NOT: Pikrik asit Kuru iken patlayıcı olabilir. Ağzı kapalı bir kapta su ile ıslatılmış tutun. Kuru ve iyi havalandırılan bir yerde saklayın.

  1. Kuyudan fiksatif çıkarın ve 0,1 M fosfat tamponunda örnekleri 3 kez (20 dakika her) yıkayın.
  2. 0.1 M maleat tampon, pH 6.0 'de% 1 tannik asit (w / v)' de 40 dakika süreyle inkübe edin.
  3. Maleat tamponu (20 dk her) iki kez durulayın.
  4. Karanlıkta maleat tampon içinde% 1 uranil asetat (w / v) 'de 40 dakika süreyle inkübe edin. Uranil asetat ışığa duyarlıdır ve radyoaktif. Erime sırasında Parafilm ile beher kaplayın ve 4 ° C'de karanlıkta kullanılmamış tampon depolamak
  5. Maleat tamponu (20 dk her) iki kez durulayın.
  6. % 0.5 platin klor içinde 20 dakika inkübemaleat tampon içinde ide (w / v).
  7. Maleat tamponu (20 dk her) iki kez durulayın. 4'te örnekleri Mağaza ° C de daha fazla işlem için hazır olana kadar.

2. Dehidrasyon ve Katıştırma

Propilen oksit kanserojen. Bir davlumbaz içinde çalışarak solumaktan kaçınınız. Su hiçbir iz yoktur mutlak,% 100 saflıkta etanol kullanın. Dehidratasyon için farklı konsantrasyonlarda üretmek için bu mutlak etanol seyreltin.

2. Gün

  1. % 50 etanol içinde 5 dakika için inkübe edin ve daha sonra% 70 etanol içinde 5 dakika için.
  2. % 70 etanol içinde taze hazırlanmış% 1 p-fenilendiamin (PPD), oda sıcaklığında 15 dakika inkübe edin.
  3. % 70 etanol içinde üç kez yıkayın.
  4. % 80 etanol içinde 5 dakika için ve daha sonra% 95 etanol içinde 5 dakika için inkübe edin.
  5. % 100 etanol içinde iki kere 5 dakika her biri inkübe edin.
  6. Vidalı kapaklı cam şişelerde hazırlayın ve onlar temiz ve tamamen kuru olduğundan emin olun. Cam şişe için dilimler aktarın vebasit ve açık her flakon etiketleyin.
  7. Propilen oksit: 1:1 etanol içinde 5 dakika için inkübe edin.
  8. % 100 propilen oksit içinde iki kere 5 dakika her biri inkübe edin.
  9. Propilen oksit ile 1:1 'lik bir karışım yapmak için her bir şişeye reçine (EPON) ekleyin. Yavaşça 2 saat boyunca karıştırın. Gömme engelliyor olabilir kabarcıklarını engellemek için çok sıkı şişeleri sallamayın.
  10. Propilen oksit, ve 2 saat boyunca karıştırılır, 3:1 karışım yapmak için reçine ekleyin.
  11. 100% reçine aktarın ve inkübe O / N.

3. Gün

  1. 60 Aclar plastik ve 24 saat süre ile tedavi tabakaları arasında sandviç örnekleri ° C.
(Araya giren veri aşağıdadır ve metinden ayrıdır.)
theorem Permitted.walked : Walked Permitted :=
  .of_shifted (fun s h => h.of_same (by simp) (Dcu.sameCourse.of_eq (by simp)).valves (.of_eq (by simp)))
    (fun q s _ h => h.of_same (by simp) (Dcu.sameCourse.of_eq (by simp)).valves (alarm_sameFeed q s))
    (fun s d hd h => h.of_same rfl hd.valves (.of_eq rfl)) (fun s p _ h => h.of_same rfl ⟨rfl, rfl, rfl⟩ (.of_eq rfl))
    fun s t _ _ _ _ _ _ _ _ _ h k => h.enters k

/-- VOP comes on with the permission to continue, and stays on only where it was. -/
theorem Fed.enters {s t : State} {ctl : Ctl} {cause : Cause} {w : WarningCause} {timer : Option Nat} {held : Watch} (h : Fed s)
    (k : Shifted s (s.dcu.enter ctl cause w timer held) t) : Fed t := by
  rw [Fed, k.dcu, k.enu]
  simp only [Dcu.driven, Dcu.enter_valves, Bool.and_eq_true, Bool.or_eq_true]
  rintro ⟨-, on | ⟨-, on⟩⟩
  · exact h on
  · exact on

theorem Fed.walked : Walked Fed :=
  .of_shifted (fun s h => h.of_same (Dcu.sameCourse.of_eq (by simp)).valves (.of_eq (by simp)))
    (fun q s _ h => h.of_same (Dcu.sameCourse.of_eq (by simp)).valves (alarm_sameFeed q s))
    (fun s d hd h => h.of_same hd.valves (.of_eq rfl)) (fun s p _ h => h.of_same ⟨rfl, rfl, rfl⟩ (.of_eq rfl))
    fun s t _ _ _ _ _ _ _ _ _ h k => h.enters k

theorem Unfed.walked : Walked Unfed :=
  .of_shifted (fun s h => h.of_same (Dcu.sameCourse.of_eq (by simp)).valves (.of_eq (by simp)))
    (fun q s _ h => h.of_same (Dcu.sameCourse.of_eq (by simp)).valves (alarm_sameFeed q s))
    (fun s d hd h => h.of_same hd.valves (.of_eq rfl)) (fun s p _ h => h.of_same ⟨rfl, rfl, rfl⟩ (.of_eq rfl))
    fun s t ctl cause w timer held _ _ _ _ h k => by
      obtain ⟨off, none⟩ := h
      rw [Unfed, k.dcu, k.enu]
      simp [Dcu.driven, off, none]

/-- A move out of OPENING switches VOP off (R28). -/
theorem Unfed.leaves {s t : State} {ctl : Ctl} {cause : Cause} {w : WarningCause} {timer : Option Nat} {held : Watch}
    (none : s.enu.permCont = false) (ne : ctl ≠ .opening) (k : Shifted s (s.dcu.enter ctl cause w timer held) t) : Unfed t := by
  rw [Unfed, k.dcu, k.enu]
  simp [Dcu.driven, ne, none]

/-- A stop without the permission to continue leaves VOP off (R23, R59). -/
theorem Unfed.stops {s : State} (none : s.enu.permCont = false) (valve : s.dcu.vop = true → s.dcu.ctl = .opening) :
    Unfed (onStop s) := by
  have c := Unfed.walked
  rw [onStop]
  split
  · rename_i hc
    have live : s.locked.dcu.ctl ≠ .inactive := by simp [State.locked, hc]
    have idle : ∀ p : Position, Unfed (toIdle (idleFor p) s.locked) := fun p =>
      Unfed.leaves (s := s.locked) none (by cases p <;> simp [idleFor]) (toIdle_shifted (idleFor p) s.locked)
    change Unfed (stopOrReclose s.locked)
    simp only [stopOrReclose]
    refine Carried.ite (P := Unfed) (Carried.ite (P := Unfed) (idle .closed) ?_) (c.idleRules (idle _))
    exact Unfed.leaves (s := s.locked) none (by simp) (toWarning_reclose_shifted s.locked)
  · rename_i hc
    exact ⟨eq_false_of_ne_true fun hv => hc (valve hv), none⟩
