/-- Settles O31: a passage to STALE is a change that is noticed; a lane-heard age judges the marking afresh. -/
theorem entryAgesMakeStaleAndSingleLane : Obligations.EntryAgesMakeStaleAndSingleLane := by
  intro n s
  refine ⟨fun e he live => ?_, fun dead => ?_⟩
  · have num := entryOf_num he
    have stale : exec (.entryGoesStale n) s = if e.live && decide (s.staleMs ≤ e.age) then finish (goStale e s) else .next s := by
      have run : exec (.entryGoesStale n) s = execEntryGoesStale n s := rfl
      rw [run, execEntryGoesStale, he]
    have aged : ∀ lane, exec (.laneHeardAgeLimit n lane) s = if e.live && decide (s.staleMs ≤ e.heard lane) then
        .next (deriveDegraded (setEntry (rejudge s.staleMs e) s)) else .next s := fun lane => by
      have run : exec (.laneHeardAgeLimit n lane) s = execLaneHeardAgeLimit n lane s := rfl
      rw [run, execLaneHeardAgeLimit, he]
    refine ⟨fun hage => ?_, fun hage => ?_, fun lane => ⟨fun hage => ?_, fun hage => ?_⟩⟩
    · obtain ⟨e', he'⟩ : ∃ e' : Entry, e' = { e with live := false, single := false } := ⟨_, rfl⟩
      obtain ⟨y, hy⟩ : ∃ y, y = setEntry e' s := ⟨_, rfl⟩
      have num' : e'.num = n := by rw [he']; exact num
      have on : y.panelRuns = s.panelRuns := by rw [hy]; rfl
      have off : y.doorRuns = s.doorRuns := by rw [hy]; rfl
      obtain ⟨found, others⟩ := entryOf_put (s := s) (t := noticed (noticeOf (some e) e' none) y) (e := e') (by simp [hy])
      have foundy : entryOf y n = some e' := by rw [← num']; exact (entryOf_put (s := s) (t := y) (by rw [hy]; rfl)).1
      obtain ⟨⟨kinds, dups, lates, mismatch⟩, derived, -, lostSame, -⟩ := noticed_derived (noticeOf (some e) e' none) y
      have lost : lostNow y = true := List.any_eq_true.mpr ⟨e', entryOf_mem foundy, by simp [he']⟩
      refine ⟨noticed (noticeOf (some e) e' none) y, ?_, by rw [← he', ← num']; exact found, num' ▸ others,
        kinds.trans (by rw [hy]; rfl), dups.trans (by rw [hy]; rfl), lates.trans (by rw [hy]; rfl), mismatch, fun hp => ?_, fun hp => ?_,
        fun hd => ?_, by simp [noticed, hy, setEntry], noticed_hands _ ?_⟩
      · rw [stale, if_pos (by simp [live, hage]), hy, he']
        rfl
      · rw [← on] at hp
        obtain ⟨dl, dd⟩ := derived hp
        refine ⟨dl.trans (lostSame.trans lost), dd, (noticed_panel hp).1, fun was => ?_⟩
        have := ((noticed_edges (noticeOf (some e) e' none) y).2 hp).1 (by rw [lost, hy]; simp [was])
        rwa [lost] at this
      · rw [← on] at hp
        obtain ⟨-, seen, conflict, cleared⟩ := noticed_panel (n := noticeOf (some e) e' none) hp
        have concerns : ((noticeOf (some e) e' none).ofPanel = true) = (e.kind = .panel) := by simp [Notice.ofPanel, noticeOf, he']
        have numy : (noticeOf (some e) e' none).num = n := num'
        rw [numy, foundy] at seen
        simp only [concerns] at conflict
        have pnu : y.pnu = s.pnu := by rw [hy]; rfl
        rw [pnu] at seen conflict cleared
        refine ⟨?_, conflict, cleared⟩
        rw [seen, Option.map_some, Option.getD_some, unackedNow_eq, he']
      · have := noticed_door (n := noticeOf (some e) e' none) (off.trans hd)
        rw [hy] at this ⊢
        exact ⟨this.dcu, this.trm, this.psu⟩
      · rw [hy]
        exact (TableHands.same s).own _ s.rxq s.pnu.summaries s.pnu.lastSeen s.pnu.conflict
    · rw [stale, if_neg (by simp; omega)]
    · have below : ¬ s.staleMs ≤ e.heard lane := by cases lane <;> simpa [Entry.heard] using hage
      rw [aged, if_neg (by simp [below])]
    · have reached : s.staleMs ≤ e.heard lane := by cases lane <;> simpa [Entry.heard] using hage
      obtain ⟨found, others⟩ := entryOf_put (s := s) (t := deriveDegraded (setEntry (rejudge s.staleMs e) s)) (e := rejudge s.staleMs e) (by simp)
      have num' : (rejudge s.staleMs e).num = n := num
      refine ⟨_, by rw [aged, if_pos (by simp [live, reached])], ?_, num' ▸ others, ?_, ?_, by simp, ⟨by simp [setEntry], by simp [setEntry], by simp [setEntry]⟩,
        by simp [setEntry], ?_⟩
      · rw [← num', found, rejudge_eq live]
      · have same := derivations_of_eq (s := setEntry (rejudge s.staleMs e) s) (t := deriveDegraded (setEntry (rejudge s.staleMs e) s))
          (by simp) (by simp)
        rw [same.2.2, deriveDegraded_ste]
        rfl
      · exact deriveDegraded_enu _
      · exact (TableHands.walked s).deriveDegraded ((TableHands.same s).own _ s.rxq s.pnu.summaries s.pnu.lastSeen s.pnu.conflict)
  · have stale : exec (.entryGoesStale n) s = execEntryGoesStale n s := rfl
    have aged : ∀ lane, exec (.laneHeardAgeLimit n lane) s = execLaneHeardAgeLimit n lane s := fun _ => rfl
    simp only [stale, aged, execEntryGoesStale, execLaneHeardAgeLimit]
    cases he : entryOf s n with
    | none => exact ⟨rfl, fun _ => rfl⟩
    | some e =>
      have off := dead e he
      simp [off]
3. Kesit ve Izgaralar Bağlanış

4. Gün

  1. Yarı ince (0,5 mikron) bölümleri kesip 1% toluidin mavi + örneklerin doğru yönlendirmeyi belirlemek için% 1 boraks ile leke.
  2. Ince kesitler (60 nm) Kes ve nikel ızgaralar, ızgara başına bir bölümüne monte.

4. İmmünohistokimya

Tüm tamponları ve su kullanılmadan önce filtre edilmelidir.

5. Gün

  1. Düz bir yüzeye temiz Parafilm parçası üzerinde% 1 Tween-20/phosphate tampon (T / PB), pH 7.5, bir damla (~ 50 ul) yerleştirin. Yavaşça kenarından temiz forseps ile ızgara pick up ve tampon bölümünde aşağı ve RT 10 dakika inkübe üzerinde yüzer.
  2. Kağıt filtre bölümü tarafı yukarı koyarak ızgara fazla sıvıyı boşaltın ve ardından RT 15 dakika için T / PB 50 mM glisin üzerinde yüzer.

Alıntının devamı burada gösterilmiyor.